A lei 10.267/01, complementada pelo decreto 4.449/02, exige o georreferenciamento certificado pelo Incra para imóveis rurais, sendo obrigatório para propriedades de 25 hectares ou mais a partir de 21 de novembro de 2023, sob pena de restrições nas transações e alterações no registro.

Introdução

A lei 10.267/01, posteriormente regulamentada pelo decreto 4.449/02, alterou a lei 6.015/73 (lei de Registros Públicos), para impor a averbação da descrição georreferenciada e certificada pelo Instituto Nacional de Colonização e Reforma Agrária  – Incra, nos imóveis rurais a fim de atender ao princípio da especialidade objetiva, previsto no art. 176, § 1º, da lei de Registros Públicos.

O cumprimento do georreferenciamento foi previsto de forma escalonada, nos termos do art. 10 do decreto 4.449/02. Assim, a partir de 21 de novembro de 2023, os imóveis rurais com 25 hectares ou mais devem ser georreferenciados, certificados no Incra e as matrículas (ou transcrições) retificadas, sob pena da impossibilidade de desmembramento, parcelamento, remembramento e em qualquer situação de transferência de imóvel rural.

  1. Imóvel rural

O conceito de imóvel rural foi definido pelo art. 4º, I, da lei 4.504/64 (Estatuto da Terra) como sendo uma área continua de mesma titularidade com exploração agrícola, independentemente do número de matrículas ou transcrições que tenham aquela área. O imóvel rural é representado pelo Certificado de Cadastro de Imóvel Rural – CCIR.
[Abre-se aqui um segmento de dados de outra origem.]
/-- Code of the unit's state (R414). -/
def SuState.code : SuState → Nat
  | .starting => 0
  | .run => 1
  | .safeFault => 2

/-- A contactor fault of permit p in either channel. -/
def SafetyUnit.contactor (u : SafetyUnit) (p : Nat) : Bool :=
  (u.x.permit p).contactorFault || (u.y.permit p).contactorFault

/-- The 8 bytes a transmit connection sends (R448). -/
def SafetyUnit.txContent (u : SafetyUnit) : List Byte :=
  let circ := (List.range 4).foldl (fun n i =>
    n + 2 ^ i * b2n (u.circuitCode i ≠ 0) + 2 ^ (i + 4) * b2n (2 ≤ u.circuitCode i)) 0
  let unit := b2n u.running + 2 * b2n (u.su = .safeFault) + 4 * b2n ((List.range 4).any u.contactor)
    + 8 * b2n (u.x.supplyLoss || u.y.supplyLoss)
  le 1 u.permitsByte ++ le 1 circ ++ le 1 unit ++ le 2 u.connBits ++ le 3 0

/-- An unused entry of n bytes of a safety table: zeros with their CRC (R718). -/
def unusedSafety (n : Nat) : List Byte :=
  let z := List.replicate (n - 4) 0
  z ++ le 4 (crc32c z).toNat

/-- The image of a stored table: entries of n bytes (R612, R718). -/
def tableImage (es : List (Nat × List Byte)) (count n : Nat) : List Byte :=
  (List.range count).flatMap fun i => slice ((assoc es i).getD (unusedSafety n)) 0 n

/-- CRC over the stored tables 0x02 to 0x04 (R453). -/
def SafetyTables.crc (t : SafetyTables) : Nat :=
  (crc32c (tableImage t.circuits 4 16 ++ tableImage t.permits 4 32 ++ tableImage t.conns 16 32)).toNat

/-- The safety status sample (R453). -/
def SafetyUnit.sample (u : SafetyUnit) : List Byte :=
  let circ := (List.range 4).foldl (fun n i =>
    let (a, b) := u.x.circuitInputs i
    n + 16 ^ i * (u.circuitCode i + 4 * b2n a + 8 * b2n b)) 0
  let fb := (List.range 4).foldl (fun n p =>
    n + 2 ^ p * b2n (u.x.input (8 + p)) + 2 ^ (p + 4) * b2n (u.contactor p)) 0
  le 1 u.su.code ++ le 1 u.permitsByte ++ le 2 circ ++ le 2 u.connBits ++ le 1 fb
    ++ le 1 (b2n (u.x.supplyLow || u.y.supplyLow) + 2 * b2n (u.x.supplyLoss || u.y.supplyLoss))
    ++ le 4 u.x.tables.crc ++ le 4 u.y.tables.crc ++ le 16 0

/-- A reset of the safety unit: STARTING with every permit off; the stored tables stay (R416, R452). -/
def SafetyUnit.restarted (u : SafetyUnit) : SafetyUnit :=
  { u with su := .starting, x := .start u.x.tables, y := .start u.y.tables, tx := List.replicate 16 .reset }

/-- The unit reset, with the events of its permits; a restart that runs completes with DEVICE_FAULT (R587). -/
def State.resetSafety (s : State) : State :=
  (s.setSafety { s.safety.restarted with restart := none } 1).finish? s.safety.restart stDeviceFault []

/-- The own watchdog of a channel expires: a watchdog fault, and the reset of the unit that leaves SAFE-FAULT (R414 to R416; DEDUCED,
log 64). -/
def execSafetyWatchdogExpiry (t : Nat) (c : Chan) (s : State) : Result := .next ((s.tick t).safeFault c 9).resetSafety

/-- The counter of discarded commands (R413, R458). -/
def ctrCommand : Nat := 0x50F20000

/-- A command message of the gateway: code (1 reset, 2 restart), argument, sequence number, CRC (R413). -/
def gatewayMessage (code arg seq : Nat) : List Byte :=
  let body := le 1 code ++ le 1 arg ++ le 2 seq
  body ++ le 4 (crc32c body).toNat

/-- A command put before both channels by the gateway (R413). -/
def SafetyUnit.sendCommand (u : SafetyUnit) (code arg : Nat) : SafetyUnit :=
  let seq := (u.gatewaySeq + 1) % 65536
  let m := gatewayMessage code arg seq
  { u with gatewaySeq := seq, x.inbox := u.x.inbox ++ [m], y.inbox := u.y.inbox ++ [m] }

/-- A channel checks one command message itself: CRC, and a sequence number later than the last accepted one (R21, R51, R413). Answers
whether it discards it. -/
def SafetyChannel.takeCommand (k : SafetyChannel) (m : List Byte) : SafetyChannel × Bool :=
  let seq := u16 m 2
  let later : Bool := k.cmdSeq.all fun q => seqLater 16 seq q
  if m.length ≠ 8 ∨ !crcOk m 4 ∨ !later then (k, true)
  else
    let k1 := { k with cmdSeq := some seq }
    match u8 m 0 with
    | 1 => ({ k1 with heldReset := some { mask := u8 m 1, source := 0, id := seq }, reported := false }, false)
    | 2 => ({ k1 with heldRestart := true }, false)
    | _ => (k1, true)

/-- The command messages of a channel taken in order, each with what its way has changed in it: the channel, and how many it discards. -/
def SafetyChannel.takeInbox (k : SafetyChannel) (errs : List (List Byte)) : SafetyChannel × Nat :=
  k.inbox.zipIdx.foldl (fun (r : SafetyChannel × Nat) p =>
    let q := r.1.takeCommand (changedBytes p.1 (errs.getD p.2 []))
    (q.1, r.2 + b2n q.2)) ({ k with inbox := [] }, 0)

/-- The commands of a channel checked at its tick: discarded ones are counted, and a restart that waits for one fails (R413; DESIGN
CHOICE, log 64). -/
def State.takeGateway (s : State) (c : Chan) (errs : List (List Byte)) : State :=
  let r := (s.safety.chan c).takeInbox errs
  let s1 : State := { s with safety := s.safety.onChan c fun _ => r.1 }
  if r.2 = 0 then s1
  else
    let s2 := (s1.countN ctrCommand r.2).finish? s1.safety.restart stDeviceFault []
    { s2 with safety.restart := none, safety.x.heldRestart := false, safety.y.heldRestart := false }

/-- A reset and a restart that both channels have act at the tick of one of them (R416, R432, R441). -/
def State.actCommands (s : State) (c : Chan) : State :=
  let u := s.safety
  if u.x.heldRestart && u.y.heldRestart then s.setSafety u.restarted 1
  else
    match u.x.heldReset, u.y.heldReset with
    | some a, some b => if a = b ∧ (u.chan c).reported then s.safetyReset a else s
    | _, _ => s

/-- The time since the latest tick lies outside 1 ms ± 2 %, and the 0.01 % of the clock that measures it (R410, R415; DEDUCED, log 64). -/
def SafetyChannel.tickOff (k : SafetyChannel) (now : Nat) : Bool :=
  k.tickAt.any fun t0 => decide (now < t0 + 979900) || decide (t0 + 1020100 < now)

/-- SAFETY_TICK: a channel checks itself and is measured by the other, evaluates circuits, connections and permits, and takes what the
gateway sent, with what the way has changed in it (R413, R415, R421 to R434). -/
def execSafetyTick (t : Nat) (c : Chan) (check : ChannelCheck) (errs : List (List Byte)) (s : State) : Result :=
  let s := s.tick t
  let off := s.safety.running && (s.safety.chan c).tickOff s.now
  let cause : Nat :=
    match check with
    | .good => if off then 3 else 0
    | .memory => 7
    | .flow => 8
    | .tables => 4
  let s1 := if cause = 0 then s else s.safeFault c cause
  let u := s1.safety.onChan c fun k => { k.tick s1.safety.running s1.now with tickAt := some s1.now }
  .next (((s1.setSafety u (u.tickCause c)).takeGateway c errs).actCommands c)

/-- A brown-out of the unit's own rail (R416). -/
def execSafetyRailBrownOut (t : Nat) (s : State) : Result := .next (s.tick t).resetSafety

/-- A reset holds the safety unit, or its self-test has not begun (R61, R653, R667). -/
def State.safetyHeld (s : State) : Bool :=
  s.rst.asserted.any (fun x => x.level = 0 || (x.level = 3 && x.target = 0x50)) ||
    match s.rst.up with
    | .off | .held 0 | .bringup 0 true => true
    | _ => false

/-- The self-test ends (R414 to R416). `failX`, `failY`: the part of the test that failed in a channel; 0 none. -/
def execSafetySelfTestComplete (t failX failY : Nat) (s : State) : Result :=
  let s := s.tick t
  if s.safety.su ≠ .starting ∨ s.safetyHeld = true then .next s
  else
    let failX := if s.rst.bootFailed.contains 2 then 1 else failX
    let failY := if s.rst.bootFailed.contains 3 then 1 else failY
    let s1 :=
      if !s.safety.serialX then s.safeFault .x 6
      else if !s.safety.serialY then s.safeFault .y 6
      else if failX ≠ 0 then s.safeFault .x 5
      else if failY ≠ 0 then s.safeFault .y 5
      else { s with safety.su := .run }.raise 0x500A []
    let st := if s1.safety.su = .run then stOk else stTestFailed
    .next ({ s1 with safety.restart := none }.finish? s.safety.restart st [])

/-- SAFETY_RESET (R413, R432): refused where nothing it names can be reset; else sent to both channels, which act at a tick. -/
def effSafetyReset : Effect := fun s _ p _ =>
  if 16 ≤ field p 0 1 ∨ field p 1 3 ≠ 0 then refused s stBadValue
  else
    let r := s.safety.resetPermits (field p 0 1) s.now
    let s1 : State := { s with safety := s.safety.sendCommand 1 (field p 0 1) }
    if r.2 = stOk then served s1 else if r.1 ≠ s.safety then refused s1 r.2 else refused s r.2

/-- SAFETY_RESTART (R413, R416): sent to both channels; its handle completes when the self-test ends. -/
def effSafetyRestart : Effect := fun s _ _ h =>
  if s.safety.restart.isSome then refused s stBusy
  else accepted { s with safety := { s.safety.sendCommand 2 0 with restart := some h } }

/-- SAFETY_STATUS (R453). -/
def effSafetyStatus : Effect := fun s _ _ _ => answered s s.safety.sample

end Sys2Proof.Machine
end

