-- ==== Sys2Proof/Machine/ParamChecks.lean ====
section
/-!
DEFINITION. The checks of a parameter value: its range and encoding, and the checks that involve several parameters
(R113, R302, R337, R376, R499, R502, R582, R602, R637).
-/

namespace Sys2Proof.Machine

/-- A system whose acquisition signal is disabled has no other signal enabled (R113). -/
def signalsOk (w : Nat) : Bool :=
  w < 8192 && (bit w 0 || bits w 3 1 = 0) && (bit w 4 || !bit w 5) && (bit w 6 || bits w 8 7 = 0)
    && (bit w 9 || bits w 11 10 = 0)

/-- The address lies outside the blocks that are not unicast (R602). -/
def outsideBlocks (a : Nat) : Bool := !(a / 16777216 = 0) && !(a / 16777216 = 127) && a < 0xE0000000

/-- A value within the range and encoding of a parameter (R582); a read-only item takes none. -/
def PRange.admits (r : PRange) (w : Word) : Bool :=
  let n := w.toNat
  match r with
  | .nat lo hi => decide (lo ≤ n ∧ n ≤ hi)
  | .int lo hi => decide (lo ≤ w.toInt ∧ w.toInt ≤ hi)
  | .natOr lo hi other => decide (lo ≤ n ∧ n ≤ hi) || n = other
  | .sourceList => n < 4096 && [0, 4, 8].all fun k => within 1 3 (n / 2 ^ k % 16)
  | .levels => n < 64 && [0, 2, 4].all fun k => within 1 3 (n / 2 ^ k % 4)
  | .signals => signalsOk n
  | .ipv4 => outsideBlocks n
  | .trend => bits n 15 4 = 0 && bits n 29 16 % 4 = 0
  | .readOnly => false

/-- A check over several parameters: the parameters that take part, and whether the stored values pass. -/
structure CrossCheck where
  ids : List Nat
  ok : Bool

/-- The thresholds ascend strictly (R302). -/
def State.ascending (s : State) : Bool :=
  (List.range 6).all fun k => s.paramN (0x20010002 + k) < s.paramN (0x20010003 + k)

/-- The host part of an address is neither all zeros nor all ones (R602). -/
def State.hostPartOk (s : State) (id : Nat) : Bool :=
  let n := 2 ^ (32 - s.paramN (id + 1))
  let h := s.paramN id % n
  h ≠ 0 && h ≠ n - 1

/-- An axis has F− below C below F+ (R499). -/
def State.axisOk (s : State) (k : Nat) : Bool :=
  decide (s.paramI (0x31010011 + k) < s.paramI (0x31010014 + k)
    ∧ s.paramI (0x31010017 + k) < s.paramI (0x31010011 + k))

/-- The sum of WORDS over the trend items is at most 54 (R637). -/
def State.trendSumOk (s : State) : Bool := ((List.range 16).map fun k => s.paramN (0x60020001 + k) % 16).sum ≤ 54

/-- An iteration cap keeps the solve within its time, with the actuator table in force (R337). -/
def State.capOk (s : State) (b : Bank) (id : Nat) : Bool :=
  let z := b.problemSize
  solveCycles z.1 z.2 (s.paramN id) ≤ 720000

/-- PTP instances on one port differ in their domains; a disabled one uses no port (R185). -/
def State.ptpApart (s : State) : Bool :=
  s.paramN 0x12020001 = 0 || s.paramN 0x12030001 = 0 || decide (s.paramN 0x12020002 ≠ s.paramN 0x12030002)
    || decide (s.paramN 0x12020003 ≠ s.paramN 0x12030003)

/-- Every check over several parameters or tables, with bank b in force. -/
def State.crossChecks (s : State) (b : Bank) : List CrossCheck :=
  [ { ids := (List.range 7).map (0x20010002 + ·), ok := s.ascending },
    { ids := [0x80010002, 0x80010003], ok := s.hostPartOk 0x80010002 },
    { ids := [0x80010004, 0x80010005], ok := s.hostPartOk 0x80010004 },
    { ids := (List.range 16).map (0x60020001 + ·), ok := s.trendSumOk },
    { ids := [0x22010003, 0x22010004], ok := s.paramN 0x22010004 ≤ s.paramN 0x22010003 },
    { ids := [0x21010001], ok := s.capOk b 0x21010001 },
    { ids := [0x22010002], ok := s.capOk b 0x22010002 },
    { ids := [0x22040005, 0x22040007], ok := b.headroomOk s },
    { ids := [0x71010001, 0x71010004, 0x71010005], ok := b.discreteOk s },
    { ids := [1, 2, 3].map (0x12020000 + ·) ++ [1, 2, 3].map (0x12030000 + ·), ok := s.ptpApart } ]
  ++ (List.range 3).map fun k =>
      { ids := [0x31010011 + k, 0x31010014 + k, 0x31010017 + k], ok := s.axisOk k }

/-- The stored values with some written over them. -/
def State.withParams (s : State) (es : List (Nat × Word)) : State :=
  { s with params := es.foldl (fun ps e => assocSet ps e.1 e.2) s.params }

/-- The values written by the entries take part in no failing check; else the first entry that takes part in one (R582). While a
commit is pending the checks are made on what will stand after the swap (R302). -/
def State.crossFailure (s : State) (es : List (Nat × Word)) : Option Nat :=
  let t := s.withParams es
  let checks :=
    match s.config.commit, s.config.staged with
    | some _, some g => (t.withParams g.params).crossChecks s.config.stagedBank
    | _, _ => t.crossChecks s.config.active
  let bad := checks.filter fun c => !c.ok
  (es.find? fun e => bad.any fun c => c.ids.contains e.1).map (·.1)

end Sys2Proof.Machine
end

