/-- A Lane reset names the other lane too, before either is excluded (R661). -/
def State.namesOther (s : State) (l : LaneId) : Bool :=
  !(s.lane l).excluded && !(s.lane l.other).excluded &&
    (s.rst.asserted.any (fun y => y.level = 2 && decide (y.target = l.other.code)) ||
      (bit s.ridge.decision l.other.code && decide ((if l.other = .a then s.ridge.causeA else s.ridge.causeB) = 4)))

/-- A source asserted and acted on (R660, R661). -/
def State.actOn (s : State) (x : ResetSource) : State :=
  let x1 : ResetSource :=
    if x.level = 2 ∧ s.namesOther (if x.target = 0 then .a else .b) = true then { x with level := 1, target := 0 } else x
  let s1 : State := { s with rst.asserted := s.rst.asserted ++ [x1] }
  let s2 := if x1.level ≤ 1 then s1.noteGlobal x1 else s1.noteUnit x1
  s2.holdBy x1

/-- Both Eaves links are down. -/
def State.bothLinksDown (s : State) : Bool := !s.eaves.link0.up && !s.eaves.link1.up

/-- A unit that no source holds starts its bring-up now (R657, R660). -/
def State.noteRelease (s : State) (u : Nat) : State :=
  { s with rst.released := (s.rst.released.filter fun x => x.1 ≠ u) ++ [(u, s.now)] }

/-- A control symbol on a link that is up, if any (R35, R39). -/
def State.signal (s : State) (x : EavesSymbol) : State :=
  if s.eaves.link0.up then s.sendSymbol 0 x else if s.eaves.link1.up then s.sendSymbol 1 x else s

/-- A source of the host side reaches the reset controller as a reset request; the host side's share of any reset goes to it as a reset
order (R39). -/
def State.orderReset (s : State) (x : ResetSource) (hostSide : Bool) : State :=
  let s1 := (if hostSide then s.signal .resetRequest else s).actOn x
  if s1.rst.asserted.any fun y => y.level ≤ 1 || (y.level = 3 && y.target = unitHost) then s1.signal .resetOrder else s1

/-- A source asserted: recorded only between shutdown and power good (R678), held during a power-fail sequence (R662), confined to
the host processor unit while both links are down when it comes from the host side (R656), else acted on. -/
def State.assertFrom (s : State) (c : ResetCause) (hostSide : Bool) : State :=
  let x := s.sourceOf c
  if s.rst.up = .off then { s with rst.episode := s.rst.episode.map fun e => { e with sources := e.sources ||| 2 ^ x.bit } }
  else if s.power.pfSince.isSome ∧ 1 ≤ x.level then
    { s with rst.held := s.rst.held ++ [(x, false)] }.raise 0x900C [x.bit, x.level]
  else if hostSide && s.bothLinksDown then
    ({ s with rst.lateHost := s.rst.lateHost ++ [x.bit] }.holdUnit unitHost).noteRelease unitHost
  else
    let s1 := s.orderReset x hostSide
    match c with
    | .por | .bor true => s1.clockRestart
    | _ => s1

/-- A source asserted where it arises. -/
def State.assertSource (s : State) (c : ResetCause) : State := s.assertFrom c c.hostSide

/-- Whether a released source is the one a cause names. -/
def ResetSource.named (x : ResetSource) (c : ResetCause) (r : Reach) : Bool :=
  x.bit = c.bit && x.island = c.island &&
    match c with
    | .lockup _ => decide (x.level ≤ 1 ∨ (x.level = r.1 ∧ x.target = r.2))
    | _ => true

/-- Parts neither slot of which verifies do not run (R690, R692). -/
def State.bootCheck (s : State) (parts : List Nat) : State :=
  let bad := parts.filter fun p => p ≤ 4 && !s.rst.bootFailed.contains p
  bad.foldl (fun s p => s.raise 0xA101 [p]) { s with rst.bootFailed := s.rst.bootFailed ++ bad }

/-- The bring-up of the whole module starts, from the phase of the greatest reach; the episode ends (R660, R665 to R668). -/
def State.beginBringup (s : State) (level : Nat) (parts : List Nat) : State :=
  let e := s.rst.episode.getD (s.newEpisode { bit := 0, level := level, target := 0, island := 0xFF })
  let e1 : ResetEpisode := { e with phase := level, copyUsed := s.rst.options.copyUsed, failedReads := 0 }
  let invalid : Bool := s.rst.bringup = 1 && level ≠ 0
  let b := if invalid then 1 else if e1.storm then 2 else 0
  let s1 : State :=
    { s with
      rst.up := .bringup level (level = 0)
      rst.episode := none
      rst.bringup := b
      rst.options := if level = 0 then { s.rst.options with copyUsed := 0, failedReads := 0 } else s.rst.options
      rst.bootFailed := if level = 0 then [] else s.rst.bootFailed.filter fun p => p = 2 ∨ p = 3
      config.firmware.trialDue := s.now + 10 * secNs }
  let boot := parts.filter fun p => level = 0 || !(p = 2 || p = 3)
  ((s1.keepEpisode e1).raiseIf (b = 2) 0x9005 []).bootCheck boot

/-- Module time starts in FREE-RUN from the AON counter, or from the time stored in FRAM when the counter has stopped (R198). -/
def State.startTime (s : State) (aon : Option Nat) : State :=
  let elapsed := aon.getD 0
  let unc : Option Nat := aon.map fun e => 1000000 + (50 * e + 999999) / 1000000
  { s with
    rst.aonCounter := aon
    time.offset := ((s.rst.shutdownTime : Int) + elapsed - s.now) * 4294967296
    time.startUnc := unc }

/-- Power good: the power-cycle count rises, the bank charges (R23, R631, R667). -/
def State.powerGood (s : State) : State :=
  State.stampFram { s with
    recorder.powerCycles := if s.recorder.powerCycles = 0xFFFFFFFF#32 then s.recorder.powerCycles else s.recorder.powerCycles + 1
    power.charger := true
    power.bank := if s.power.capFault || s.power.chargerFault then .fault else .charging
    rst.up := if s.rst.up = .off then .held 0 else s.rst.up }

/-- Lane and Unit episodes whose targets no source reaches any more end: their bring-up starts, with the secure boot of the host
and of the GNSS navigation processor (R660, R670, R690). -/
def State.endUnitEpisodes (s : State) (parts : List Nat) : State :=
  let open_ (e : ResetEpisode) : Bool := s.rst.asserted.any fun x => x.level = e.level && x.target = e.target
  let done := s.rst.unitEpisodes.filter fun e => !open_ e
  let boots (p : Nat) : Bool :=
    done.any fun e => e.level = 3 && ((p = 0 && e.target = unitHost) || (p = 4 && e.target = 0x30))
  let s1 : State :=
    { s with
      rst.unitEpisodes := s.rst.unitEpisodes.filter open_
      rst.bootFailed := s.rst.bootFailed.filter fun p => !boots p }
  (done.foldl (fun s e => s.keepEpisode e) s1).bootCheck (parts.filter boots)

/-- Sources given up: units with no other source begin their bring-up (R660). -/
def State.dropSources (s : State) (parts : List Nat) (gone : ResetSource → Bool) : State :=
  let left := s.rst.asserted.filter fun x => !gone x
  let free := (s.rst.asserted.filter fun x => gone x && x.level = 3 && !(left.any fun y => y.level = 3 && y.target = x.target)).map (·.target)
  let s1 := free.foldl State.noteRelease { s with rst.asserted := left }
  match s1.rst.up with
  | .held l => if s1.rst.asserted.any fun x => x.level ≤ 1 then s1 else (s1.endUnitEpisodes []).beginBringup l parts
  | _ => s1.endUnitEpisodes parts

/-- A source released (R656, R660, R662). -/
def State.releaseSource (s : State) (c : ResetCause) (aon : Option Nat) (parts : List Nat) : State :=
  let r := s.causeReach c
  let held (x : ResetSource) : Bool := x.named c r
  let s : State := { s with rst.held := s.rst.held.map fun p => if held p.1 then (p.1, true) else p }
  match c with
  | .por => if s.rst.asserted.any (fun x => x.bit = 0) then ((s.startTime aon).powerGood).dropSources parts fun x => x.named c r else s
  | .bor true =>
    if s.rst.asserted.any (fun x => x.bit = 1) then (s.startTime aon).dropSources parts fun x => x.named c r else s
  | .pin _ => { s with rst.pinStuck := false }.dropSources parts fun x => x.named c r
  | .software => { s with rst.swr := none }.dropSources parts fun x => x.named c r
  | _ => s.dropSources parts fun x => x.named c r
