/-- PACKET_CHECK_FAILURE: a received packet goes through steps 1 to 7 of R567; one that passes them is served by its own row. -/
def execPacketCheckFailure (t transport addr : Nat) (prp : Option PrpTrailer) (bytes : List Byte) (s : State) : Result :=
  let s := s.tick t
  let code := field bytes 4 2
  let session := field bytes 14 2
  let len := field bytes 6 2
  let r : Req :=
    { t := t, transport := transport, session := session, tag := BitVec.ofNat 16 (field bytes 8 2),
      mac := if bit (field bytes 3 1) 3 && decide (16 ≤ len) then some (slice bytes len 16) else none, addr := addr, prp := prp }
  if !s.heard r then .next s
  else if !packetWhole bytes then .next (s.discardPacket transport 1 bytes)
  else if field bytes 2 1 ≠ 1 then .next (s.sendRefusal r code stBadVersion)
  else if field bytes 3 1 &&& 0xC7 ≠ 0 then .next (s.discardPacket transport 2 bytes)
  else if session = 0 then
    if code = 0x0100 ∨ code = 0x8001 then .next s else .next (s.sendRefusal r code stSessionUnknown)
  else if code = 0x8002 then
    if (s.pendingSession? transport session).isSome then .next s
    else .next (s.sendRefusal r code stSessionUnknown)
  else
    match s.checkSession r code (bytes.take (len - 1)) with
    | .done s1 => .next s1
    | .refuse s1 c => .next (s1.sendReply (r.reply code 0 c []))
    | .pass s1 => if (opInfo? code).isSome then .next s else .next (s1.sendReply (r.reply code 0 stBadOpcode []))

end Sys2Proof.Machine
end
Para fins de Imposto sobre a propriedade territorial rural – ITR, o conceito de imóvel rural se aplica também para “imóvel localizado na área urbana do Município, desde que comprovadamente utilizado em exploração extrativa, vegetal, agrícola, pecuária ou agroindustrial”, conforme Tema Repetitivo 174 do STJ.

  1. Georreferenciamento e especialização do imóvel rural

A imposição legal para georreferenciar a descrição do perímetro do imóvel rural tem como finalidade especializar a descrição da propriedade rural na matrícula para aumentar a segurança jurídica.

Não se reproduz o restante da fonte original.